Its alternatives are mysticism, closed-mindedness and credulity. Despite our advances, millions of people around the world continue to believe this nonsense. Otherwise prestigious newspapers print horoscopes every day. School boards refuse to teach evolutionary biology. People call psychics for readings about their future. We talk about ghosts and alien abductions with straight faces.

It's not that these people are stupid. It's that they haven't taught themselves to think rationally.

I said before that the key to the Enlightenment was not so much a revolution of knowledge, but a revolution in thinking. In my opinion, our school system is having such trouble because our teachers have forgotten this, if they ever recognized it in the first place.

Science classes are usually taught not as a grand experiment about the world, but as a rote memorization of known facts and discoveries. While this is useful to some degree, it suffers from the cardinal error of being very boring, and for many people, very difficult.

If we make the effort to teach not only science, but also how we do science, we would be much better off. By keeping some of the excitement, we can keep a lot of the interest and curiosity that we all had at some point in our life, but which most of us have forgotten or suppressed. People who are excited about something will take the time to find out about it.
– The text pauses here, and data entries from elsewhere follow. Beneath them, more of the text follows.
-- ==== Sys2Proof/Tests/Slice0.lean ====
section
/-! SUPPORT. The model's own tests: an ill-formed term for each check of WellFormed, the decoding of a word of every slot
instruction, results that the spec writes out, and, for every statement with hypotheses, a state that meets them. -/

namespace Sys2Proof.Tests

open Sys2Proof.Machine

set_option maxRecDepth 20000
set_option Elab.async false

/-! ### Well-formedness: for each check a term that it refuses -/

/-- An always-on guard. -/
def u0 : Pfx := ⟨false, false, 0⟩
def g0 : Grd := ⟨false, 0⟩

/-- R126 (DIMS above 6, group 0, group past s63), R129 (kind 3, ids of a kind with 8), R131 (scope 6), R140 (s63). -/
theorem test_illformed_b : ∀ i ∈ [Instr.loop g0 2 6 20, .loop g0 2 0 0, .loop g0 2 1 61, .wait g0 3 0, .wait g0 1 0x100,
    .fence g0 6 3, .sqrd g0 63], i.wf = false := by decide

/-- R123: an unassigned register, and a word past the end of an assigned one. -/
theorem test_illformed_s : ∀ i ∈ [Instr.rdc u0 1 0x0F 0, .rdc u0 1 0x07 4, .rdc u0 1 0x18 2, .wrc u0 1 0x1B 0,
    .wrc u0 1 0x00 1], i.wf = false := by decide

/-- R192 (kind 3), R193 (an odd pair past x15). -/
theorem test_illformed_x : ∀ i ∈ [Instr.xpatd u0 1 2 3, .xbnet u0 15 1 2 0], i.wf = false := by decide

/-- Table 6.2 and R144 to R164: types and fields that an operation does not have. -/
theorem test_illformed_v : ∀ i ∈ [Instr.vadd u0 2 1 2 3 false false, .vadd u0 5 1 2 3 true false,
    .vsub u0 3 1 2 3 false false, .vmul u0 4 1 2 3 false false, .vfma u0 5 1 2 3 false false, .vfms u0 6 1 2 3 false false,
    .vdiv u0 7 1 2 3 false false, .vsqrt u0 5 1 2 false false, .vrcp u0 5 1 2 false false, .vrsq u0 5 1 2 false false,
    .vexp2 u0 5 1 2 false false, .vlog2 u0 5 1 2 false false, .vmin u0 5 1 2 3 true, .vmax u0 2 1 2 3 false,
    .vabs u0 0 1 2 true, .vneg u0 2 1 2 false, .vand u0 0 1 2 3, .vor u0 1 1 2 3, .vxor u0 2 1 2 3, .vnot u0 3 1 2,
    .vshl u0 0 1 2 3, .vshr u0 1 1 2 3, .vashr u0 4 1 2 3, .vscn u0 5 1 2 3 false false, .vscn u0 1 1 2 3 false false,
    .vcmpeq u0 5 1 2 3 true, .vcmpne u0 2 1 2 3 false, .vcmplt u0 3 1 2 3 false, .vcmple u0 4 1 2 3 false,
    .vcmpun u0 5 1 2 3 false, .vcvt u0 0 1 2 0 0 false false, .vcvt u0 2 1 2 3 0 false false, .vcvt u0 0 1 2 5 0 true false,
    .vcvt u0 5 1 2 0 0 false true, .vcvt u0 0 1 2 3 0 false true, .vcvtd u0 3 1 2 4 false false, .vperm u0 2 1 2 3,
    .vbcast u0 1 1 2 16, .vbcast u0 2 1 2 0, .vredadd u0 5 1 2 true false, .vredmax u0 6 1 2 true, .vredmin u0 2 1 2 false,
    .vrng u0 2 1 2, .vrng u0 7 1 2, .prune u0 1 2 3 3, .topk u0 1 1 2 3, .topk u0 0 31 2 3, .qnt u0 31 2 3 false,
    .spenc u0 1 1 2 0, .spenc u0 0 1 2 3, .spdec u0 7 1 2 0, .spdec u0 0 1 2 3], i.wf = false := by decide

/-- R78, R223 (profile, SAT, flush bits), R231 to R233 (two names of one tile). -/
theorem test_illformed_m : ∀ i ∈ [Instr.mma u0 7 1 2 3 false false false false, .mma u0 4 1 2 3 false true false false,
    .mma u0 5 1 2 3 false false true false, .mmaS u0 6 1 2 3 false true false false, .mmaS u0 6 1 2 3 false false false true,
    .trsm u0 1 1 false 0, .givqr u0 2 2 false, .rotapp u0 3 3 false false], i.wf = false := by decide

/-- R79, R165 to R178: a register pair past s63, a scope of 6, SEM that a load or a store does not have, W of a FADD, the
three registers of CAS. -/
theorem test_illformed_c : ∀ i ∈ [Instr.ldVs u0 1 63 0 false, .stVs u0 1 63 0 false, .pf u0 0 63 0, .ldS u0 63 0 0 0 3,
    .ldS u0 5 0 2 0 3, .ldS u0 5 0 0 6 3, .stS u0 63 0 0 0 3, .stS u0 5 0 1 0 3, .stS u0 5 0 0 7 3, .amoAdd u0 63 0 0 0 3,
    .amoAdd u0 5 0 0 6 3, .amoFadd u0 5 0 0 0 1, .amoFadd u0 5 0 0 6 2, .amoMin u0 63 0 0 0 3, .amoMax u0 5 0 0 6 3,
    .amoMinu u0 63 0 0 0 3, .amoMaxu u0 5 0 0 6 3, .amoAnd u0 63 0 0 0 3, .amoOr u0 5 0 0 6 3, .amoXor u0 63 0 0 0 3,
    .amoSwp u0 5 0 0 7 3, .amoCas u0 62 0 0 0 3, .amoCas u0 5 0 0 6 3, .redAdd u0 63 0 0 3, .redFadd u0 5 0 0 1,
    .redMin u0 5 0 6 3, .redMax u0 63 0 0 3, .redAnd u0 5 0 6 3, .redOr u0 63 0 0 3, .redXor u0 5 0 7 3, .cpIn u0 0 63 0 0,
    .cpOut u0 0 63 0 0, .cpSs u0 0 63 0 0, .fpushq u0 0 5 0 6, .stq u0 0 5 0 7], i.wf = false := by decide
And that's good for all of us.

In a future that will be increasingly technological and scientific, it is vital that this knowledge be shared by all. The man who doesn't learn about the world he lives in will not be able to succeed in it very often. Power becomes concentrated in the hands of the few, and the many lose. In crude terms, this is the danger we face in the future if we fail to reform in the present.

On the other hand, once someone learns to approach a problem logically, he rarely falls back on superstition or irrationality. And the man who approaches the scientific world logically is likely to do the same to other endeavors. Imagine the benefits if Congress, when debating a new law, consulted the experts in the field with the honest goal of reaching the best solution, instead of with the goal of finding support for a position already chosen, or for pandering for votes. And imagine voters looking for this, and removing those politicians who insult their intelligence.

I see no downside to an increase in our expenditures on science and technology and the future. But I see enormous pitfalls for the nation that commits itself to short-sighted policies like cutting funding to the National Science Foundation, or to renewable energy research, or to NASA. And the nation that refuses to spend money on education may save some money now, but in the long run it will lose far more than it will ever realize.

There is much that currently lies just beyond what we know. Amazing discoveries await us in every field, from genetics to astronomy, from the smallest genes to the most distant galaxies. Solutions to so many of man's problems are within our reach, if we dedicate ourselves to their pursuit. Jacob Bronowski once called this pursuit the ascent of man. He was right. There are no insurmountable barriers in our way; the future is what we make it.